/-- Some element of a unit or strided form may reach the bytes at a target. -/
def formTouches (s : State) (t : Tid) (e : VEntry) (f : MemForm) (base stride : Word) (k : MKind) (x : Target)
    (n : Nat) : Bool :=
  if f = .indexed ∨ isMap (vtTy e.vtype) = true then true
  else
    (upFrom e.prog (e.vl - e.prog)).any fun i =>
      match resolve s (partyOf s t) (elemAddr f base stride (entrySize e) i 0) (entrySize e) k with
      | .ok y => touches y (entrySize e) x n
      | .error _ => false

/-- A vector memory entry could still touch the bytes at a target (R139). An entry whose addresses come from a
chain or a table counts as one that could (log 2). -/
def mayTouch (s : State) (t : Tid) (e : VEntry) (x : Target) (n : Nat) : Bool :=
  match e.op with
  | .load f _ base stride _ _ _ _ => formTouches s t e f base stride .load x n
  | .store f _ base stride _ _ _ => formTouches s t e f base stride .store x n
  | .stxa _ _ _ _ _ _ => true
  | .clmap _ _ _ _ => true
  | .clmask _ _ _ => true
  | _ => false

/-- An access that later accesses wait for (R143). -/
def isAcquire (a : Access) : Bool := decide (a.order = 1) || decide (a.order = 3)
/-- An access that waits for every earlier access (R143, R262). -/
def isRelease (a : Access) : Bool := decide (a.order = 2) || decide (a.order = 3)
/-- A scalar load. -/
def isLoadAcc (a : Access) : Bool := match a.kind with
  | .ld _ => true
  | _ => false

/-- The pieces of memory that a vector memory entry accesses. -/
def entryPieces (s : State) (t : Tid) (e : VEntry) : List (Target × Nat) :=
  let si (r : Reg) : Stream := sourceFor (ownCore s t) (getThread s t) e r
  let sz := entrySize e
  let mapAt (va : Word) : List (Target × Nat) := elemTargets s (partyOf s t) .load (vtTy e.vtype) sz va
  match e.op with
  | .load f _ base stride idx m _ _ => (accessPieces s t e .load f base stride (si idx) m).map fun q => q.2
  | .store f _ base stride idx m _ => (accessPieces s t e .store f base stride (si idx) m).map fun q => q.2
  | .stxa _ base idx m _ _ => (accessPieces s t e .both .indexed base 0 (si idx) m).map fun q => q.2
  | .clmap _ a base bound =>
    (upFrom 0 e.vl).flatMap fun i =>
      match readIndex e (si a) i i with
      | .ok j => if bound.toNat ≤ j then [] else mapAt (base + BitVec.ofNat 64 (j * sz))
      | .error _ => []
  | .clmask _ base _ => (upFrom 0 e.vl).flatMap fun i => mapAt (base + BitVec.ofNat 64 (i * sz))
  | _ => []

/-- Two targets lie in the memory of one peer. -/
def samePeer (x y : Target) : Bool :=
  match x, y with
  | .peer p _ _, .peer q _ _ => decide (p = q)
  | _, _ => false
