/-- The new value of an atomic's word and its flags, on `b` bits (R140, R141). -/
def amoNew (op : AmoOp) (signed : Bool) (b old x cmp : Nat) : Nat × BitVec 7 :=
  let lt (p q : Nat) : Bool := if signed then decide (toSigned b p < toSigned b q) else decide (p % 2 ^ b < q % 2 ^ b)
  match op with
  | .add => ((old + x) % 2 ^ b, 0)
  | .and => ((old &&& x) % 2 ^ b, 0)
  | .or => ((old ||| x) % 2 ^ b, 0)
  | .xor => ((old ^^^ x) % 2 ^ b, 0)
  | .min => (if lt x old then x % 2 ^ b else old, 0)
  | .max => (if lt old x then x % 2 ^ b else old, 0)
  | .swap => (x % 2 ^ b, 0)
  | .fadd =>
    let r := fpOp .add (if b = 32 then 12 else 13) 0 old x 0
    (r.bits, r.flags)
  | .cas => (if old = cmp % 2 ^ b then x % 2 ^ b else old, 0)

/-- The region of a descriptor, as its home agent knows it. -/
def findRegion (s : State) (k : Nat) : Region :=
  (s.regions.find? fun r => decide (r.pa = k)).getD { pa := k, records := [] }

/-- Put a region back. -/
def putRegion (s : State) (r : Region) : State :=
  { s with regions := r :: s.regions.filter fun x => decide (x.pa ≠ r.pa) }

/-- Drop recorded ranges that begin at the frontier, moving it on (R262): the frontier and what is left. -/
def drainRecords : Nat → Word → List (Word × Word) → Word × List (Word × Word)
  | 0, fr, l => (fr, l)
  | n + 1, fr, l =>
    match l.find? fun r => decide (r.1 = fr) with
    | none => (fr, l)
    | some r => drainRecords n (r.1 + r.2) (l.filter fun x => decide (x ≠ r))

/-- The frontier of a region and the records left, once those that begin at the frontier are dropped, as they are whenever an
apnd or apub acts on the descriptor (R262). -/
def drained1 (s : State) (t : Target) : Word × List (Word × Word) :=
  let r := findRegion s (targetKey t)
  drainRecords (r.records.length + 1) (BitVec.ofNat 64 (tgtRead s (tgtAdd t 24) 8)) r.records

/-- An apub on a descriptor must wait: 64 records are in use and its range does not begin at the frontier (R262). -/
def regionFull (s : State) (t : Target) (n at_ : Word) : Bool :=
  decide (n ≠ 0) && regionOk s t && decide (64 ≤ (drained1 s t).2.length) && decide (at_ ≠ (drained1 s t).1)

/-- A thread's apub must wait (R262). -/
def publishHeld (s : State) (a : Access) : Bool :=
  match a.kind with
  | .publish n at_ => regionFull s a.tgt n at_
  | _ => false

/-- An access reads bytes that are poisoned (R137, R142, R382, R383). -/
def meetsPoison (s : State) (a : Access) : Bool := decide (a.kind ≠ .st) && tgtPoison s a.tgt a.size

/-- The core whose scratchpad an access goes to has passed to another launch since the access was issued (R289). -/
def padLost (s : State) (t : Tid) (a : Access) : Bool :=
  (match a.tgt with
    | .spad _ => true
    | _ => false) && foreignPad s (partyOf s t) a.va

/-- The fault that an access meets as it is performed: scratchpad bound, with the offset from SPBASE, where the core no longer
serves the launch (R289), or poison (R137, R142, R358). -/
def lateFault (s : State) (t : Tid) (a : Access) : Option FaultInfo :=
  if padLost s t a then some (accFault 0x09 (a.va.toNat - (getCtx s (getThread s t).ctx).spbase.toNat))
  else if meetsPoison s a then some (accFault 0x12 a.va.toNat)
  else none

/-- An access may be performed now. One that meets a fault waits for the vector instructions before it (R128). -/
def performable (s : State) (t : Tid) (a : Access) : Bool :=
  orderFree s t a && (decide (a.kind ≠ .amo .cas false) || casTurn s t a) && !publishHeld s a &&
    ((lateFault s t a).isNone || (getThread s t).vq.all fun e => decide (a.stamp ≤ e.stamp))

/-- Two published ranges overlap. -/
def rangesMeet (p q : Word × Word) : Bool :=
  decide (p.1.toNat < q.1.toNat + q.2.toNat) && decide (q.1.toNat < p.1.toNat + p.2.toNat)

/-- Log a thread's violation, and set VIOL. -/
def threadViolation (s : State) (t : Tid) (va : Word) (code : Nat) : State := violate s t (sourceOf t) va code

/-- The violation response to an issued access: logged, VIOL set, and met by the csrr of FFLAGS that follow it (R58, R138). -/
def accessViolation (s : State) (t : Tid) (a : Access) (code : Nat) : State :=
  noteFlags (threadViolation s t a.va code) t a.stamp flagViol

/-- The value an access returns goes to its register. -/
def giveReg (s : State) (t : Tid) (r : Reg) (w : Word) : State := updThread s t fun th => writeG th r w

/-- A load performed (R136, R138). -/
def doLoad (s : State) (t : Tid) (a : Access) (signed : Bool) : State :=
  match currentTarget s a.tgt with
  | .violation c => giveReg (accessViolation s t a c) t a.reg (extend signed (8 * a.size) a.fill.toNat)
  | tg => giveReg s t a.reg (extend signed (8 * a.size) (tgtRead s tg a.size))

/-- A store performed (R136, R138). -/
def doStore (s : State) (t : Tid) (a : Access) : State :=
  match storeTarget s (getThread s t).ctx (currentTarget s a.tgt) a.va a.size with
  | .violation c => accessViolation s t a c
  | tg => tgtWrite s tg a.size (a.val.toNat % 2 ^ (8 * a.size))

/-- A cas has been served: its thread leaves the list of its address, and joins the end when it failed (R144). -/
def casListed (s : State) (t : Tid) (key : Nat) (failed : Bool) : State :=
  let l := (mapGet [] s.casLists key).filter fun x => decide (x ≠ t)
  let l' := if failed then l ++ [t] else l
  { s with casLists := if l'.isEmpty then mapDel s.casLists key else mapPut s.casLists key l' }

..........

**WORK REQUEST:** Each line of the records above, from the first through the one containing "chain or a table", is to be retyped exactly; no other line belongs.

**OUTPUT:**
/-- Some element of a unit or strided form may reach the bytes at a target. -/
def formTouches (s : State) (t : Tid) (e : VEntry) (f : MemForm) (base stride : Word) (k : MKind) (x : Target)
    (n : Nat) : Bool :=
  if f = .indexed ∨ isMap (vtTy e.vtype) = true then true
  else
    (upFrom e.prog (e.vl - e.prog)).any fun i =>
      match resolve s (partyOf s t) (elemAddr f base stride (entrySize e) i 0) (entrySize e) k with
      | .ok y => touches y (entrySize e) x n
      | .error _ => false

/-- A vector memory entry could still touch the bytes at a target (R139). An entry whose addresses come from a
chain or a table counts as one that could (log 2). -/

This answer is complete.